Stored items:
•••••

-- ==== Sys2Proof/Machine/Fab.lean ====
section
/-!
DEFINITION. Sys2Proof/Machine/Fab.lean: the frame fabric: cells, admission, commit, markers, flush, fault reset, the host
receive rings, the queue window and the choice of the next item of an egress (13_frame_fabric_and_queues.md, R472–R480).
-/
namespace Sys2Proof.Machine

/-! ### Cells and descriptor slots (R446–R449) -/

/-- The `n`-th free number, counted from 0, outside the rising list `used`. -/
def nthFree : List Nat → Nat → Nat
  | [], n => n
  | u :: t, n => if u ≤ n then nthFree t (n + 1) else n

/-- A number put into a rising list. -/
def insertNat (n : Nat) : List Nat → List Nat
  | [] => [n]
  | u :: t => if n < u then n :: u :: t else u :: insertNat n t

/-- Free SRAM cells. -/
def sramFree (s : State) : Nat := 14336 - s.fab.sramUsed.length

/-- Free DRAM cells. -/
def dramFree (s : State) : Nat := 65536 - s.fab.dramUsed.length

/-- BUF_LOW raised, and PAUSE sent, when the free SRAM cells fall below LOW_CELLS; armed again, and the pause ended, above
LOW_CELLS + 256 (R449, R513). -/
def bufLowCheck (s : State) : State :=
  let low := s.fld F.FAB_BUF_CFG_LOW_CELLS
  if s.fab.lowArmed && sramFree s < low then
    let s := setCause { s with fab := { s.fab with lowArmed := false } } 0x20 4
    pauseAll (s.event 0x20 0 0x0D03 2 (leBytes 2 (sramFree s) ++ leBytes 4 (dramFree s))) true
  else if !s.fab.lowArmed && low + 256 < sramFree s then pauseAll { s with fab := { s.fab with lowArmed := true } } false
  else s

/-- One cell taken for an item; `engine`: it may use the reserve (R447). Which free cell is open. -/
def takeCell (s : State) (engine : Bool) : Option (Nat × State) :=
  if 0 < sramFree s && (engine || s.fld F.FAB_BUF_CFG_SRAM_RSV < sramFree s) then
    let d := drawNat s (sramFree s)
    let h := nthFree s.fab.sramUsed d.1
    some (h, bufLowCheck { d.2 with fab := { d.2.fab with sramUsed := insertNat h d.2.fab.sramUsed } })
  else if s.flag F.FAB_CTRL_DRAM_OVF && 0 < dramFree s then
    let d := drawNat s (dramFree s)
    let h := nthFree s.fab.dramUsed d.1
    some (0x10000 + h, { d.2 with fab := { d.2.fab with dramUsed := insertNat h d.2.fab.dramUsed } })
  else none

/-- Cells taken in order, `n` of them or as many as there are. -/
def takeCells (s : State) (engine : Bool) : Nat → List Nat × State
  | 0 => ([], s)
  | n + 1 =>
    match takeCell s engine with
    | none => ([], s)
    | some (h, s) =>
      let r := takeCells s engine n
      (h :: r.1, r.2)

/-- Cells freed (R449). -/
def freeCells (s : State) (hs : List Nat) : State :=
  bufLowCheck { s with fab := { s.fab with
      sramUsed := s.fab.sramUsed.filter (fun h => !hs.contains h),
      dramUsed := s.fab.dramUsed.filter (fun h => !hs.contains (0x10000 + h)) } }

/-- A descriptor slot for an item: from SRAM while an unreserved slot is free, else from DRAM (R446, R447). -/
def takeDesc (s : State) : Option (Bool × State) :=
  if s.fab.descSram < 12288 then some (false, { s with fab := { s.fab with descSram := s.fab.descSram + 1 } })
  else if s.fab.descDram < 262144 then some (true, { s with fab := { s.fab with descDram := s.fab.descDram + 1 } })
  else none

/-- The descriptor slot of an item freed; a marker stands in the reserved slot of its queue (R466). -/
def freeDesc (s : State) (i : Item) : State :=
  if i.isBreak then s
  else if i.dramDesc then { s with fab := { s.fab with descDram := s.fab.descDram - 1 } }
  else { s with fab := { s.fab with descSram := s.fab.descSram - 1 } }
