/-- The entry that kind 6 is calibrating: how far it has come is open. -/
def startupEntry (s : State) (n : Nat) : Option Nat := (startupChannels s n)[Config.startupProgress n s.dev.upCycles]?

/-- Whether a host write of word `w` of a lane's analog set is refused. -/
def analogRefused (s : State) (n w : Nat) (data : Word) : Bool :=
  let l := s.lane n
  if w < 0x400 then
    let c := w / 4
    let calibrating := match l.work with
      | .cold x _ => x == c
      | .gap x => x == c
      | .slice x => x == c
      | .step x => x == c
      | .startup k => k == 6 && startupEntry s n == some c
      | _ => false
    w % 4 != 0 || currentChannel s n c || calibrating
      || l.txs.any (fun t => 2 ≤ t.stage && t.stage ≤ 4 && t.channel == c)
      || (bit data.toNat 31 && !definitionOk (bitsOf data.toNat 0 24) (bitsOf data.toNat 28 3))
  else if w < 0x500 then w % 2 != 0 || laneState s n != 0
  else w ≤ 0x506 || w == 0x510 || w == 0x511

/-- A host write of word `w` that is made (R196, R224): reserved words ignore it. An anchor whose entry is undefined is not due
(R201). -/
def analogWrite (s : State) (n w : Nat) (data : Word) : State :=
  if w < 0x400 then
    let s := setAnalog s n w (data &&& 0xF0FFFFFF#32)
    let s := setAnalog s n (w + 1) (analog s n (w + 1) &&& 0x3FFFFFFF#32)
    if bit data.toNat 31 then s else clearAnchors s n (w / 4)
  else if w < 0x480 then setAnalog s n w (data &&& 0xFFFF0000#32)
  else if w < 0x500 then
    let s := setAnalog (setAnalog s n w (data &&& 0xFFFFFF00#32)) n (w + 1) 0#32
    s.setLane n { s.lane n with txMeas := (s.lane n).txMeas.filter (· != (w - 0x480) / 2) }
  else s

/-! ### Transmit drive (R214) -/

/-- The output power of a transmit entry in 1/256 dBm: as measured, else the nominal factory value (R213, R224). -/
def entryPower (s : State) (n j : Nat) : Int :=
  if (s.lane n).txMeas.contains j then signed 16 (bitsOf (analog s n (0x481 + 2 * j)).toNat 0 16)
  else 2048 - 128 * (j : Int)

/-- The transmit entry for a requested pin power in 0.5 dBm (R214). -/
def txEntry (s : State) (n : Nat) (power : Int) : Nat :=
  let limit := 128 * min power (signed 8 (s.fld (F.LRF_TX_LIMIT_MAX_PIN n)))
  let fits := (List.range 64).filter (fun j => entryPower s n j ≤ limit)
  match fits with
  | [] => 63
  | j :: t => t.foldl (fun best k => if entryPower s n best < entryPower s n k then k else best) j

end Sys2Proof.Machine
end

•••••

= Problem description =
Taking the records as a whole, report how many of their lines include the word "sramFree". Nothing but the number is wanted.

= Written solution =
6